What To Consider When Choosing Your Roof

The roof over your head provides shelter and keeps you and your family secure. When it’s time to purchase a new roof, the decision you make can impact your home’s functionality, safety, and curb appeal.

While you may be tempted to choose your roof based on aesthetics, there are many other factors to consider. Below are eight of the most important things to think about before making your decision.

1. Architectural Design

You’ll want your new roof to match your home’s overall design. While traditional asphalt shingles will look great with just about any home, some roofing materials work best with certain types of architecture. For example, ceramic tiles often look great on antique-style homes while a metal roofing system may be the perfect choice for a contemporary home.

It’s also important to pay attention to the pitch of your roof. The slope will determine how quickly water can drain. If you’re dealing with one that’s exceptionally low, you may need to choose a roofing material that’s designed to stand up to pooling water.

2. Climate Conditions

Your local climate can have a significant impact on your choice of roofing material. If you live somewhere that gets a lot of rain or snow, you’ll want a material that will stand up to moisture and resist mildew, moss, and algae.

In hot climates, materials like slate, concrete, and terracotta are often the optimal choice. Homes in colder areas may benefit from having metal, slate, or asphalt shingle roofs.


3. Energy Efficiency

Choosing a material that reflects the sun’s heat away from your home can make it more energy efficient. This will give your AC unit a break and save you money on your electric bills. If you’re looking for an eco-friendly solution, metal roofs, asphalt shingles, and light colored “cool roofs” are all options to consider.

4. Building Codes & Restrictions

Some states put limitations on the types of roofs you can install or require certain minimum installation requirements. This is common in areas where the risk for tornados, hurricanes, and forest fires is high.

Many municipalities also have their own building requirements that dictate the types and grades of roofing materials you can use. If you live in an area with a homeowner’s association (HOA), you may also need to adhere to certain building covenants that provide a list of acceptable types of roofing materials, colors, and styles you may choose.



5. Aesthetics

When choosing your new roof, you’ll want to select a style that appeals to your tastes and also complements your home and its surroundings.
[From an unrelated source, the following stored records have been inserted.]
/-- A MOVSR of a copy engine's stochastic state in the bundle of a conversion that draws on that engine waits for its last
draw (R36). -/
def State.lateState (xs : List SlotIn) (s : State) : State :=
  xs.foldl (fun s x => match x.i with
    | some (.movsr _ g n) =>
        let e := n.toNat - 0x52
        let new : Bool := (xs.any fun y => y.k == 5 + e && !y.gated && (match y.i with | some (.cconv ..) => true | _ => false)) &&
          (match (s.core.eng.queue (e + 1)).getLast? with | some c => c.draws | none => false)
        if x.gated || !(n == 0x52 || n == 0x53) || !new then s
        else s.onCore fun c => { c with
          flight := c.flight.filter fun l => !(l.due == c.seq.cyc + 1 && l.dst == .sr n.toNat (s.core.g g.toNat))
          eng := c.eng.onQueue (e + 1) fun l => l.dropLast ++ (l.getLast?.toList.map fun k =>
            { k with crs := some (stochWrite (s.gn g)) }) }
    | _ => s) s

/-- The bundle issues: every slot takes effect, an EXT prefix that stood before it is used up, the K slot last. -/
def State.effects (s : State) (xs : List SlotIn) : Except (SlotIn × State) State := do
  let t ← s.runSlots (fun t x => s.runSlot t x.effect) (bundleOrder xs) s
  let t := (t.lateState xs).onSeq fun q => { q with lastCyc := q.cyc, iwait := false, ext := if isExt xs then q.ext else none }
  s.runSlots (fun t x => s.effectK t x) (xs.filter fun x => x.k == 0) t

/-- SKIP is used up by a bundle outside monitor level that issues or traps (R386). -/
def State.unskip (pre s : State) : State :=
  if pre.core.tr.mlvl then s else s.onDbg fun d => { d with
    skip := if pre.core.dbg.skip then false else d.skip }

/-- A cycle has passed. -/
def State.tick (s : State) : State := s.onSeq fun q => { q with cyc := q.cyc + 1 }

/-- What the bundle has asked other packages for serves no other (log 103). -/
def State.asksOver (s : State) : State := s.forget (.issue s.core.id)

/-- After a bundle that issued: the next address, STEP (R384), the cycle. A task that ended with its EXIT has no next
address. -/
def State.completed (pre s : State) : State :=
  let s := (State.unskip pre s).asksOver
  let s := match s.core.task with | some _ => s.waitsLeft.advance | none => s
  let s := s.onTr fun t => { t with
    step := t.step || (pre.core.dbg.step && !pre.core.tr.mlvl) }
  s.tick

/-- After a trap: what a granted CWAIT took is given back (R337), SKIP is used up (R386), and a BREAK or WATCH is disposed of
(R384). -/
def State.trapped (pre s : State) : State :=
  let s := State.unskip pre s.cancelWait.asksOver
  let s := match s.core.seq.last with
    | .trapped c _ => if (c = cBreak ∨ c = cWatch) ∧ !pre.core.tr.mlvl then s.disposed c else s
    | _ => s
  (s.onSeq fun q => { q with moved := false, iwait := false, wadd := none }).tick

/-- The trap that a core has just taken, as a bundle in the same place would take it. -/
def Core.retrap (c : Core) (cause stage : Nat) : TrapInfo :=
  let m := monitorCause cause || c.tr.tvec == 0
  { cause := cause, stage := stage, slot := false
    info := (if m then c.tr.minfo else c.tr.tinfo).toNat
    addr := if m then c.tr.maddr.toNat else 0
    bytes := if m then c.tr.mbytes.toNat else 0 }

/-- A slot that could not take effect behind the other slots of its bundle: the bundle traps, or is held, and no slot of it
takes effect (R57; log 53). -/
def State.turnedBack (s : State) (x : SlotIn × State) : State :=
  match x.2.core.seq.last with
  | .trapped cause stage =>
      State.trapped s ((s.takeTrap (x.2.core.retrap cause stage) x.1.k).ended (.trapped cause stage))
  | .held h => ({ s with fab := x.2.fab }.ended (.held h)).tick
  | .issued => s.tick

/-- A bundle reaches issue. -/
def State.issue (s : State) (b : Nat) : State :=
  let xs := s.core.slots b
  match s.verdict b xs with
  | .hold t => t.tick
  | .trap t => State.trapped s t
  | .go => match s.effects xs with
    | .ok t => State.completed s t
    | .error x => s.turnedBack x

/-! ### A cycle of a core -/

/-- The first boundary event that is pending, taken (R366). -/
def State.boundary (s : State) : Option State :=
  let c := s.core
  if c.seq.ext.isSome then none
  else if c.tr.ue then some ((s.onTr fun t => { t with ue := false }).asyncTrap { cause := cUe, slot := false })
  else if !c.between then none
  else match c.tr.late, c.tr.mlvl, c.tr.gang, c.tr.skew with
    | (cause, info, addr, bytes) :: rest, _, _, _ =>
        some ((s.onTr fun t => { t with late := rest }).asyncTrap
          { cause := cause, info := info, addr := addr, bytes := bytes, slot := false })
    | [], true, _, _ => none
    | [], false, some g, _ =>
        some ((s.onTr fun t => { t with gang := none }).asyncTrap { cause := cGang, info := g, slot := false })
    | [], false, none, some d =>
        some ((s.onTr fun t => { t with skew := none }).asyncTrap { cause := cSkew, info := wrapTo 64 d, slot := false })
    | [], false, none, none =>
        if c.tr.pre && s.saveFree then some s.preempt
        else if c.tr.step then some s.takeStep
        else if c.stopForced && !c.stopPoint then some s.stopForce
        else if c.stopPoint then some (s.stopNow c.dbg.reason)
        else if c.interruptible then some s.takeInterrupt
        else none

/-- The spill engine has to finish before a target issues, and a JTAB's entry before its first delay bundle
(R84, R87). -/
def Core.busyFor (c : Core) : Option Hold :=
  if c.seq.table.isSome then some .table
  else match c.seq.spill, c.seq.xfer with
    | some (_, _, t), none => if c.seq.cyc < t then some .spill else none
    | _, _ => none

/-- The spill engine's move is complete by now. -/
def Core.settleSpill (c : Core) : Core :=
  match c.seq.spill with
  | some (_, _, t) => if t ≤ c.seq.cyc then c.spilled else c
  | none => c

/-- The next bundle of the current core, fetched and tried. -/
def State.nextBundle (s : State) : State :=
  match s.fetch with
  | .ok b s => s.issue b
  | .hold h s => ((s.await h).ended (.held h)).tick
  | .trap t s' => State.trapped s ((s'.takeTrap t 0).ended (.trapped t.cause t.stage))

/-- Of a hold and what holds the next bundle itself, the reason that a sample reports (R378). -/
def State.lowest (s : State) (h : Hold) : Hold :=
  let lower (g : Hold) : Hold := if (Issue.held g).holdCode < (Issue.held h).holdCode then g else h
  match s.fetch with
  | .ok b s => (match holdOf ((s.core.slots b).map fun x => (x, s.try x)) with | some g => lower g | none => h)
  | .hold g _ => lower g
  | .trap _ _ => h

/-- GANG_ABORT of a task that issues nothing: one that is ENDING or in a debug stop (R318, R321, R380). At monitor level it
aborts the task without a trap. -/
def State.gangNow (s : State) : Option State :=
  match s.core.tr.gang with
  | none => none
  | some g =>
      let s := s.onTr fun t => { t with gang := none }
      some (if s.core.tr.mlvl then s.push [.taskAbort s.core.id cGang]
        else s.asyncTrap { cause := cGang, info := g, slot := false })

/-- A resumed task whose next bundle waits for its segment cannot issue yet (R313): the load goes on. -/
def State.resuming (s : State) : Option State :=
  if !s.core.seq.resumed || s.boundary.isSome then none
  else match s.fetch with
    | .hold h t => some ((t.await h).ended (.held h)).tick
    | _ => none

/-- The next bundle of a task that may issue: what was captured counts from this cycle (R313), and the entry of a JTAB or the
spill engine may hold it. -/
def State.cycleTask (s : State) : State :=
  let s := s.onCore fun c => c.rejoin.landDue
  match s.core.busyFor with
  | some h => (s.ended (.held (s.lowest h))).tick
  | none => s.nextBundle

/-- The cycle that the array's product unit spends for the lease holder (R379): with a started product it counts for that one, else as
DEPEND where a product waits in the queue and as IDLE where none does. -/
def State.countArray (s : State) : State :=
  let k := clusterOf s.core.id
  let plus (n : Nat) : Nat := satAdd n 1 (2 ^ 32 - 1)
  if (s.cluster k).holder ≠ some s.core.id then s
  else if s.core.eng.qm.any fun c => c.product && c.running then
    s.onEng fun g => { g with qm := mapIf (fun c => c.product && c.running) (fun c => c.charge 2 1) g.qm }
  else if s.core.eng.qm.any fun c => c.product && !c.started then s.onCluster k fun x => { x with depend := plus x.depend }
  else s.onCluster k fun x => { x with idle := plus x.idle }

/-- One cycle of the current core: a boundary event is taken before anything lands in the cycle (R313, R406; log 36), or results
land and the next bundle is tried. -/
def State.cycle (s : State) : State :=
  let s := s.countArray.tableDone
  match s.core.task with
  | none => (s.onCore fun c => c.landDue.settleSpill).tick
  | some t =>
      if t.ending.isSome then
        let s := s.sample.onCore fun c => c.landDue.settleSpill
        s.gangNow.getD s.tryEnd.tick
      else if s.core.dbg.stopped then
        let s := s.sample.onCore fun c => c.landDue.settleSpill
        s.gangNow.getD (if s.core.tr.pre && s.saveFree then s.preempt else (s.ended (.held .stopped)).tick)
      else if s.core.tr.mstop then (s.onCore fun c => c.landDue.settleSpill).tick
      else match s.boundary with
        | some s => s
        | none =>
            let s := s.sample.onCore fun c => c.landDue.settleSpill
            match s.resuming with
            | some s => s
            | none => s.cycleTask

end Sys2Proof.Machine
end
While beauty is only skin deep, a gorgeous roof will accent the rest of your home and elevate your curb appeal.

There’s a big difference in the aesthetic impact of different types of roofing materials, so take the time to figure out which styles you really love. If you’re not sure, try consulting with a designer who can help you weigh your options.

6. Durability

Adding a new roof to your home is a big commitment, so you want to make sure the material you choose is going to last. This is particularly important if you live in an area that is prone to disasters like fast-moving wildfires, hurricanes, or hailstorms. For example, a slate, metal, or asphalt tile roof is less likely to ignite when coming into contact with sparks from a nearby fire.


7. Longevity

Some materials, like slate or tile, are designed to last for 50 years or longer. On the other hand, a traditional asphalt shingle roof will only last for about 20 years. When choosing your roofing material, consider how long you plan to stay in your home. If you think you’ll sell in less than 20 years, it may make more sense to choose a less expensive option with a shorter lifespan.   

8. Price Range

While cost shouldn’t be your only deciding factor, it’s definitely an important consideration. The brand, quality, and production cost of various materials will impact the overall expense. Durable, high-quality materials tend to cost more. However, it’s important to remember that just because something is expensive, it’s not always better. It’s important to do your research and determine whether the cost is appropriate based on the material’s quality and reputation. 


Are You Ready to Make Your Move?

Since it’s such a big decision, it’s smart to do a bit of research before moving forward with your roof construction project. After weighing all the factors above, you should have a better idea of the style of roof that will work best for your home. When in doubt, be sure to consult with a qualified expert who can help you make a selection that works for your budget, your home, and your sense of style.